One of the principal functions of ATC is to ensure that aircraft do not conflict, that is, do not approach each other sufficiently close to give rise to the possibility of collision. In this study, a Conflict Detection & Resolution Task [44, 45] was performed using a Genetic Algorithm [46]. Genetic Algorithms (GA) are metaheuristic-based algorithms inspired by the process of natural selection that belong to the larger class of evolutionary algorithms and are commonly used to generate high-quality solutions to optimization and search problems by relying on biologically inspired operators such as mutation, crossover and selection [47–50]. As a population and evolutionary-based metaheuristic, the Genetic Algorithm (GA) means that a GA tries to iteratively improve candidate solutions according to some predefined criteria. In the case of conflict resolution, a candidate solution for the GA is a set of modified or not trajectories. Candidate solutions forming the population are evaluated in function of three criteria: the duration of the conflicts, if any; the length of the trajectories; and the number of changes of direction (i.e. order that must be given to implement this candidate solution). Once the GA has evaluated all candidate solutions in the population, it selects a set of candidate solutions, mostly the best, but also other candidate solutions to better explore the solution space. The algorithm then applies a set of mutation and crossover operations in an attempt to enhance the population and to possibly converge toward one of the optimal solutions [46, 49].

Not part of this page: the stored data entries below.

-- ==== Sys2Proof/Machine/Thermal.lean ====
section
/-! DEFINITION. Sensors, thermal ceilings and cap (R409–R415), coolant (R417–R423), the forecast mode (R424), thermal cycles
(R426), the re-margin pass (R427–R432). Temperatures of hot spots are in 1/8 °C, coolant temperatures in 0.01 °C. -/

namespace Sys2Proof.Machine

open Sys2Proof

/-! ## Sensors (R410–R413) -/

def State.setSpot (s : State) (n : Nat) (x : Spot) : State :=
  s.setPw { s.pw with spots := s.pw.spots.putD n x .init }

/-- A temperature in whole °C, as an 8-bit register shows it; the rounding of a fraction, and a value below 0, are free. -/
def State.degC (s : State) (t : Int) : Nat :=
  if t < 0 then Config.freeNat s.freeCtr % 256
  else t.toNat / 8 + (if t.toNat % 8 = 0 then 0 else Config.freeNat s.freeCtr % 2)

/-- A temperature is put into a field. -/
def State.showDeg (s : State) (u : UnitId) (f : Fld) (t : Int) : State := (s.setF u f (s.degC t)).tickFree

/-- What a sample does to a sensor (R411): the last accepted sample, discarded samples in a row, and the cause of a
failure: 0 RANGE, 1 JUMP, 2 STUCK. -/
def sensorStep (last : Option Int) (jump : Nat) (r : Int) (stuck : Bool) : Option Int × Nat × Option Nat :=
  if r < -160 ∨ 1200 < r then (last, jump, some 0)
  else
    let jumps := match last with
      | some l => decide (80 < (r - l).natAbs)
      | none => false
    if jumps then
      if jump = 2 then (last, 3, some 1) else (last, jump + 1, if stuck then some 2 else none)
    else (some r, 0, if stuck then some 2 else none)

/-- Hot spot of a tile island, if it is one. -/
def spotTile (hs : Fin 440) : Option (Fin 4 × Fin 104) :=
  if h : hs.val < 416 then some (⟨hs / 104, by omega⟩, ⟨hs % 104, by omega⟩) else none

/-- The page that reports on a hot spot: the active tile's or HCTL's; none for a spare or failed island. -/
def State.spotPage (s : State) (hs : Fin 440) : Option UnitId :=
  match spotTile hs with
  | some (d, t) => if s.tileState d t = 0 then some (.tile d t) else none
  | none => some .hctl

/-- A sensor is marked FAILED (R413). -/
def State.sensorFail (s : State) (hs : Fin 440) (b : Bool) (cause : Nat) : State :=
  let s := s.setF .hctl Reg.HCTL.SENSOR_LAST_SENSOR (2 * hs + (if b then 1 else 0))
  let s := s.setF .hctl Reg.HCTL.SENSOR_LAST_CAUSE cause
  let s := s.bump .hctl Reg.HCTL.SENSOR_FAILED_COUNT
  let s := match spotTile hs with
    | some (d, t) => s.setF (.tile d t) (if b then Reg.TILE.TEMP_B_FAILED else Reg.TILE.TEMP_A_FAILED) 1
    | none => s
  match s.spotPage hs, spotTile hs with
  | some u, _ =>
    let s := s.raise u (if u = .hctl then Evt.HCTL.SENSOR_FAIL else Evt.TILE.SENSOR_FAIL)
    s.setOwn u (max 1 (s.getF u Reg.HEALTH_OWN))
  | none, some (d, _) => s.raise (.cdie d) Evt.CDIE.SPARE_SENSOR
  | none, none => s

/-- The readings of a hot spot's good sensors. -/
def Spot.good (x : Spot) : List Int :=
  (if x.failA then [] else x.lastA.toList) ++ (if x.failB then [] else x.lastB.toList)

/-- Both sensors are good, and their readings. -/
def Spot.both (x : Spot) : Option (Int × Int) :=
  match x.failA, x.failB, x.lastA, x.lastB with
  | false, false, some a, some b => some (a, b)
  | _, _, _, _ => none

/-- The higher reading of two. -/
def higher (a b : Int) : Int := max a b

/-- Disagreement episode (R411): runs on, begins or ends. -/
def Spot.judgePair (x : Spot) : Spot × Bool :=
  match x.both with
  | none => ({ x with disagree := false, calm := 0 }, false)
  | some (a, b) =>
    let diff := (a - b).natAbs
    if x.disagree then
      let calm := if diff ≤ 24 then x.calm + 1 else 0
      (if 5000 ≤ calm then { x with disagree := false, calm := 0 } else { x with calm := calm }, false)
    else if 32 < diff then ({ x with disagree := true, calm := 0 }, true)
    else (x, false)

/-- Common drift (R411): begins after 100 ms, ends after 1 s. `m`: the thermal model's estimate. -/
def Spot.judgeDrift (x : Spot) (m : Int) : Spot × Bool :=
  if x.drift then
    let ok := !x.good.isEmpty && x.good.all (fun r => decide ((r - m).natAbs ≤ 32))
    let near := if ok then x.near + 1 else 0
    (if 50000 ≤ near then { x with drift := false, near := 0, low := 0 } else { x with near := near }, false)
  else
    match x.both with
    | none => ({ x with low := 0 }, false)
    | some (a, b) =>
      let low := if (a - b).natAbs ≤ 32 ∧ higher a b < m - 64 then x.low + 1 else 0
      if 5000 ≤ low then ({ x with drift := true, low := 0, near := 0 }, true) else ({ x with low := low }, false)

/-- H is taken from the model: rule 1 or 2 of R412. -/
def Spot.byModel (x : Spot) : Bool := x.drift || (x.failA && x.failB)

To sum up, in the Conflict Detection and Resolution task, the GA explores the possible solutions for a given conflicting situation between aircraft and extracts one solution which can be qualified as the “best” one with the given optimization criteria (e.g., number of actions, length of the trajectory, and number of orders). In order to provide explanations for the proposed solution, two different types of data presentation were used as follows:

BlackBox (BB): Simple visualization which only displays the proposed solution by the GA, enhanced by instructions to proceed (Fig. 1). Aeroplane trajectories are coloured differently. The minimal distance between aeroplanes is computed and displayed in yellow. The control orders that must be given by the ATCO to the different aeroplanes are placed along the trajectory, as well as their ordering (First, Second,... ).

This data presentation is not an explanation by itself, but the simple data presentation of the “best” solution the GA managed to extract. Compared to the existing system, the BlackBox data representation directly provides a solution to a detected conflict, while the system currently used only displays the detected conflicting aircraft without further information to solve it.Fig. 1. In the BlackBox (BB) explanation, the subject is presented with the trajectory of the aircraft and any trajectory changes (A). When the trajectory of an aircraft is modified, the initial trajectory of the aircraft appears in colour (in this case, cyan) and the modified trajectory appears in white (B). Each aircraft and its course changes have a unique associated colour. In this example, the trajectory of flight RYR448 is modified, while the trajectory of the ROT128 aircraft remains unchanged. The RYR448 aeroplane must first modify its trajectory at point 1 (First), then at point 2 (Second). It continues its trajectory after reaching the TRAKA point (C). Finally, the minimum distance between the two aeroplanes will be shown in yellow (in this case, 7.2 Nautical Meters). When the distance is less than 7 NM, it is indicated in orange, and the associated trajectories are displayed in yellow-green (D)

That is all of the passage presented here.